§ **What the exercise asks**
Return, word for word, the lines of the listing below from the one with "(s.pc.toNat + 2 < 256 → exec (.jeq" through the one with "(s : State), s.status = .running →", and no other lines.

§ **Input material**
■ ■ ■

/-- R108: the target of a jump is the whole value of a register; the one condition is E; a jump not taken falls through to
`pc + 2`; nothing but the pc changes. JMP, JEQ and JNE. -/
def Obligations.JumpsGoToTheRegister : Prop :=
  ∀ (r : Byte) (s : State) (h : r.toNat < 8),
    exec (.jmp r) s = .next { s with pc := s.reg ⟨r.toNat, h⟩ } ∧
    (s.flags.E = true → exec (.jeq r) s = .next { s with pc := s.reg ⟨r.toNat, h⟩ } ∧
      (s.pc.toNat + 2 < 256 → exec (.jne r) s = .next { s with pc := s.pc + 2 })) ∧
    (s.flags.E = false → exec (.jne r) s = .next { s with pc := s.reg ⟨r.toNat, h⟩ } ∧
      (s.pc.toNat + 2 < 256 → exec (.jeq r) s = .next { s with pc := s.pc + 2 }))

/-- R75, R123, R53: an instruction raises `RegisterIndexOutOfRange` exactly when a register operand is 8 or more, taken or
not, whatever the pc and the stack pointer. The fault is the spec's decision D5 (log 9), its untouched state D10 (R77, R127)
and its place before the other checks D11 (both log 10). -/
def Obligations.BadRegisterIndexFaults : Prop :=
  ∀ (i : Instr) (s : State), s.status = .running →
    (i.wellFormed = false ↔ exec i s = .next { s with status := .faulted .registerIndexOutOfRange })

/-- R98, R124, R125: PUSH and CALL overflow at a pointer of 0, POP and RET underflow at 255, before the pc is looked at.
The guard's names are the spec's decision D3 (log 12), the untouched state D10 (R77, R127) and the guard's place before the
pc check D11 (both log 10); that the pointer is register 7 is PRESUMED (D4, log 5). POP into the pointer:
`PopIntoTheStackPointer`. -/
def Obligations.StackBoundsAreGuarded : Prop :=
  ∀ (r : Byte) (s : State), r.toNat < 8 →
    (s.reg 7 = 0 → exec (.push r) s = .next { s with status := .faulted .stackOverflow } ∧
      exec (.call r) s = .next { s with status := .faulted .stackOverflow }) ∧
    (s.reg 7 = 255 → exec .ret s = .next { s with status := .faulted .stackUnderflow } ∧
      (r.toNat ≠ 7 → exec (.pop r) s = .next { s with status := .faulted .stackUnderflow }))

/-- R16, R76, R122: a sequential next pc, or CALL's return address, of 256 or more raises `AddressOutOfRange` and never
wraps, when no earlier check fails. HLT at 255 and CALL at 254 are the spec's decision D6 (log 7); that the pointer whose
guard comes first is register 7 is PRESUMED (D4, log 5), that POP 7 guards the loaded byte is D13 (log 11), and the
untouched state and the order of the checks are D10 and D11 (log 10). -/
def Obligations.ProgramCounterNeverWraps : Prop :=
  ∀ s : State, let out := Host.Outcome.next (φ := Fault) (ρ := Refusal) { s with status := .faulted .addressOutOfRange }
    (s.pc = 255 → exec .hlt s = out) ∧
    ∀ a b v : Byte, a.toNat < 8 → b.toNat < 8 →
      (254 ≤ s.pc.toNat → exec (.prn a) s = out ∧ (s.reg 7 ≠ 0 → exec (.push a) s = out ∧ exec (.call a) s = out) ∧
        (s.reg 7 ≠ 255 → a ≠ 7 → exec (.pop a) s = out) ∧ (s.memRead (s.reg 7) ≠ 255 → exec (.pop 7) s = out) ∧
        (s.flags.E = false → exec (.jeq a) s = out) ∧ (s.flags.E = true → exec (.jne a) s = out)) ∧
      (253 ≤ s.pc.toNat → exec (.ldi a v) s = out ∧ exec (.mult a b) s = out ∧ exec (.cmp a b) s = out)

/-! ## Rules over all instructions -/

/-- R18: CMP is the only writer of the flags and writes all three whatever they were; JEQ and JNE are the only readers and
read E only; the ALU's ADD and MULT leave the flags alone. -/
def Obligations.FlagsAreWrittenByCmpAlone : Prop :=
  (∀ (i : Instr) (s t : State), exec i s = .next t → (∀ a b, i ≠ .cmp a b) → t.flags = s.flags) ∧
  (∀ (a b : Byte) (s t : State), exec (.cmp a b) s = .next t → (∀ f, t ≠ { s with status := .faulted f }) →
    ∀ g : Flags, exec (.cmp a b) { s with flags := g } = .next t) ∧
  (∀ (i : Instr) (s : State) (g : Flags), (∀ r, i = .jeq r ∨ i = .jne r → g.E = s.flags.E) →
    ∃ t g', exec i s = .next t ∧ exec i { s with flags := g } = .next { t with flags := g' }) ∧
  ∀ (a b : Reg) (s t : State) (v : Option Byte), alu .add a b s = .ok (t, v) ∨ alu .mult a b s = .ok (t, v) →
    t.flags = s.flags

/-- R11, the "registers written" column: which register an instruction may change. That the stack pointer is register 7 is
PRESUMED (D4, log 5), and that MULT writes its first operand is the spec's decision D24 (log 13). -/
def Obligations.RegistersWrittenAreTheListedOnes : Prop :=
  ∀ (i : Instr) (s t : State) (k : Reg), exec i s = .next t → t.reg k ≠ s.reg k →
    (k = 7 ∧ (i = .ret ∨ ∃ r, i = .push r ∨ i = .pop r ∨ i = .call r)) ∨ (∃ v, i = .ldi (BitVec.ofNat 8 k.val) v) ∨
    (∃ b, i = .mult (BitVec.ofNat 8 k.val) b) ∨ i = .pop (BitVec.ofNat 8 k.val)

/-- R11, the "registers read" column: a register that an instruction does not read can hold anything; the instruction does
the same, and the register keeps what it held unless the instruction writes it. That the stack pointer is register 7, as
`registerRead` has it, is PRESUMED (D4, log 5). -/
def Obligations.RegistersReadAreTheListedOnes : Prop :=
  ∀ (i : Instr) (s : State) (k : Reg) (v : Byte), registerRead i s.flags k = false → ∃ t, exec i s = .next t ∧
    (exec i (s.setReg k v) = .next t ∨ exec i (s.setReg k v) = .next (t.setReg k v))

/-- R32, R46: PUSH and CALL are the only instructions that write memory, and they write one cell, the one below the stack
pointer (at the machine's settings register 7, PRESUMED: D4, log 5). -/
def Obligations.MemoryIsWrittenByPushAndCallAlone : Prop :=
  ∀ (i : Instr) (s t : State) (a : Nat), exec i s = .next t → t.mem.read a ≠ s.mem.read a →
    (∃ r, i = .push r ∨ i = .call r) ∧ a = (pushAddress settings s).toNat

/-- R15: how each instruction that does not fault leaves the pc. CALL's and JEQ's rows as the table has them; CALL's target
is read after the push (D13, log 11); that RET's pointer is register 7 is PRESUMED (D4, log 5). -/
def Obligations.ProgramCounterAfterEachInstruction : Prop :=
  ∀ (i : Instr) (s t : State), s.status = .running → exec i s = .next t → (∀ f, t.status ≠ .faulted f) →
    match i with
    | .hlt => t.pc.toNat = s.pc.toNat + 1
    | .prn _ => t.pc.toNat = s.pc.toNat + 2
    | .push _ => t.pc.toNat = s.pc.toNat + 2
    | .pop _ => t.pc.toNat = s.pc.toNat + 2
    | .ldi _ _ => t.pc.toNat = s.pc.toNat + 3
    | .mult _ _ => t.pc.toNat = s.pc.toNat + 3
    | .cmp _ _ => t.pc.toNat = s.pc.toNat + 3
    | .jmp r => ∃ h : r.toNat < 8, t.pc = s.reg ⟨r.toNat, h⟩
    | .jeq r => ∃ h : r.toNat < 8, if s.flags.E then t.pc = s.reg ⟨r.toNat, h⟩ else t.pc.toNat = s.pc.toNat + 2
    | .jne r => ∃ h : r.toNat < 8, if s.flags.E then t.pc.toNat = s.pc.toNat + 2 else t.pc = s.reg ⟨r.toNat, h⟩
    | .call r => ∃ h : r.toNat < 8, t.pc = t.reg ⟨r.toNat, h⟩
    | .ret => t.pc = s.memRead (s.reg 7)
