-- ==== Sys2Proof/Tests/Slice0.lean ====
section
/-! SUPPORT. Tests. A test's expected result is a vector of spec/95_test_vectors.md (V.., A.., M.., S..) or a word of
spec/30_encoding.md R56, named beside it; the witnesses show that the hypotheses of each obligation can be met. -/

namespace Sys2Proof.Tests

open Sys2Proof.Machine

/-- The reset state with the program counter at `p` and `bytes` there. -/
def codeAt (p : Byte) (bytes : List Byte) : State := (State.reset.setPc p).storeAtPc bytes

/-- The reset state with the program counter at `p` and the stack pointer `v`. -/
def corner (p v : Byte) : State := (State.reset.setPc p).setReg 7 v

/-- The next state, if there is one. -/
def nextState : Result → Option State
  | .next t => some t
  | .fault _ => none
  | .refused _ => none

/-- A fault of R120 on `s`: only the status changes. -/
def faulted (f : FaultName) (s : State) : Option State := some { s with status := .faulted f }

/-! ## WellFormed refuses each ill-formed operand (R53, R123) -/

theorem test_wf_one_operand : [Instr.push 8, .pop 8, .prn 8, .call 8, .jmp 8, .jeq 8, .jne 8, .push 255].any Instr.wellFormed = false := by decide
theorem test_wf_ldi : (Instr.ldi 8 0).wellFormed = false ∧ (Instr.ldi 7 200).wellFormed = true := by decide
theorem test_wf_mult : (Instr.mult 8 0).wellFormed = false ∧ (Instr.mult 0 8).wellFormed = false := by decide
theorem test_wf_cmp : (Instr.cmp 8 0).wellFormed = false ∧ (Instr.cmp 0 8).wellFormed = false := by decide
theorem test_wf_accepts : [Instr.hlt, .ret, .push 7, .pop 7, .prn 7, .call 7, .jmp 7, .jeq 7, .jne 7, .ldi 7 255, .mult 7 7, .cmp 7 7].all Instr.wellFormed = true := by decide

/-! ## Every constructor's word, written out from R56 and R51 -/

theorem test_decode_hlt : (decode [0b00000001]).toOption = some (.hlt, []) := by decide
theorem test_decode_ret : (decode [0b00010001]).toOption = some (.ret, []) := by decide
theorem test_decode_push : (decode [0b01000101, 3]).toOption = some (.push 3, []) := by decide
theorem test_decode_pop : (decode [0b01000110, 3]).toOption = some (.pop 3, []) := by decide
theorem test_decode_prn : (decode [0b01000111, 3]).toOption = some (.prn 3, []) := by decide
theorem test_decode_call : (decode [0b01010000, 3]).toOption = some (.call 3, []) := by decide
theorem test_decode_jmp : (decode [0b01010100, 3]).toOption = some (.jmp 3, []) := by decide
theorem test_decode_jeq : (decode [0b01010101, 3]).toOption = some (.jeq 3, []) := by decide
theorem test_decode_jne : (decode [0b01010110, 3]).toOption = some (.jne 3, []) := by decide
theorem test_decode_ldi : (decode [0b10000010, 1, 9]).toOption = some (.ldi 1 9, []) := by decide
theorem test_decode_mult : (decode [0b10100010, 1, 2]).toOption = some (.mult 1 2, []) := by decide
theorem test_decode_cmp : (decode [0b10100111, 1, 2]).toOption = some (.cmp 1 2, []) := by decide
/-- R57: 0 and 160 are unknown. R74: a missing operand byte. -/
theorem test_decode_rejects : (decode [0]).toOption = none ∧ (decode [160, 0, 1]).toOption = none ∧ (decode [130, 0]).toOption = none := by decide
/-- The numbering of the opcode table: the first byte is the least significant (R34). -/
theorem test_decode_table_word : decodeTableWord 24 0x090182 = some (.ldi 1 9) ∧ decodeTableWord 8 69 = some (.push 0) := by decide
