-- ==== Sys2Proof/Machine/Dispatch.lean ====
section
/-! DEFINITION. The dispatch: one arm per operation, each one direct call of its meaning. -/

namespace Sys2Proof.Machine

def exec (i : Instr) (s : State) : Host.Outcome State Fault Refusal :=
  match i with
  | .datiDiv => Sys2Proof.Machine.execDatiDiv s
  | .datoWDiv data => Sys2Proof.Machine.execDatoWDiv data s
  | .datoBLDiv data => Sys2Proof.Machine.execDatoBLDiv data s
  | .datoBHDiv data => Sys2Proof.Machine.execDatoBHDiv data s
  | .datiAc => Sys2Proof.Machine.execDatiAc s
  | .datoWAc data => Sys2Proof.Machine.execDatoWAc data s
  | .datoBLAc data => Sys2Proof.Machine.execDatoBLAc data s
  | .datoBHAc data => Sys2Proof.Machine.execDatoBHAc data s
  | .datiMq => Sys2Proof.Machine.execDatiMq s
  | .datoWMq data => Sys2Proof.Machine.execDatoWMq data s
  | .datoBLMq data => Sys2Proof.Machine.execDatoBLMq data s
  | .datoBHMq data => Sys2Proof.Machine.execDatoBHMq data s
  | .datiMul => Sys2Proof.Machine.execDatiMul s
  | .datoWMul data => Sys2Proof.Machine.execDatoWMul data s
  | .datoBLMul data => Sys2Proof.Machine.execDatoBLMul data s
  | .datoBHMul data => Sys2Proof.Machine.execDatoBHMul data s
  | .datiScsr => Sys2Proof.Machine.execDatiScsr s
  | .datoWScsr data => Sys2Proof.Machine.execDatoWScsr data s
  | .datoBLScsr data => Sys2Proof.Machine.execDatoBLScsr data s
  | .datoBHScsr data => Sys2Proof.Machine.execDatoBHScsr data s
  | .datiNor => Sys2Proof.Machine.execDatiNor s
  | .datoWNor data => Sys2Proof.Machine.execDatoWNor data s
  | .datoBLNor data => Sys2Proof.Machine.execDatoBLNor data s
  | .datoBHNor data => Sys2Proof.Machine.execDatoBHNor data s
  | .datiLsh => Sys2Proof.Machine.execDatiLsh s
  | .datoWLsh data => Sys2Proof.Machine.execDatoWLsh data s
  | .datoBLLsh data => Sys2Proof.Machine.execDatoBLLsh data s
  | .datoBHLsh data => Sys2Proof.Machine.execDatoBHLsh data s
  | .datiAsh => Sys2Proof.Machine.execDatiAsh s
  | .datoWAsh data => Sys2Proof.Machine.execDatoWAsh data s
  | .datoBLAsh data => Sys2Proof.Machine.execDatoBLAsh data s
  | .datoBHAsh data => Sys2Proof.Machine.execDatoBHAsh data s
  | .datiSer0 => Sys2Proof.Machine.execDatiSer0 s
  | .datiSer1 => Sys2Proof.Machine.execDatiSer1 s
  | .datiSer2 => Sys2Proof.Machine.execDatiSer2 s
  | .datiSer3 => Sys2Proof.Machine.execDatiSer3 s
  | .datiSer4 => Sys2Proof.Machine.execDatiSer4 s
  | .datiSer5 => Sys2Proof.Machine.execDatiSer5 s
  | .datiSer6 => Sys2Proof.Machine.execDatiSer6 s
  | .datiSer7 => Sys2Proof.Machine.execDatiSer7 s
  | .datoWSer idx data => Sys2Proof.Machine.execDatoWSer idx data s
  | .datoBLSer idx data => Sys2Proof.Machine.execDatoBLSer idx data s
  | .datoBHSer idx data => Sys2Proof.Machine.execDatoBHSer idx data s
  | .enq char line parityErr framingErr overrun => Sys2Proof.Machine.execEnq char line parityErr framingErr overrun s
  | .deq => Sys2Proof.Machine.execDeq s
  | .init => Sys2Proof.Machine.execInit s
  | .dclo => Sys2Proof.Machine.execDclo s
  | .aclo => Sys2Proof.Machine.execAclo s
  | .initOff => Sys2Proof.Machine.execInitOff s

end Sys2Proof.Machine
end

■ ■ ■

§ **Result for this task**
      (s.pc.toNat + 2 < 256 → exec (.jeq r) s = .next { s with pc := s.pc + 2 }))

/-- R75, R123, R53: an instruction raises `RegisterIndexOutOfRange` exactly when a register operand is 8 or more, taken or
not, whatever the pc and the stack pointer. The fault is the spec's decision D5 (log 9), its untouched state D10 (R77, R127)
and its place before the other checks D11 (both log 10). -/
def Obligations.BadRegisterIndexFaults : Prop :=
  ∀ (i : Instr) (s : State), s.status = .running →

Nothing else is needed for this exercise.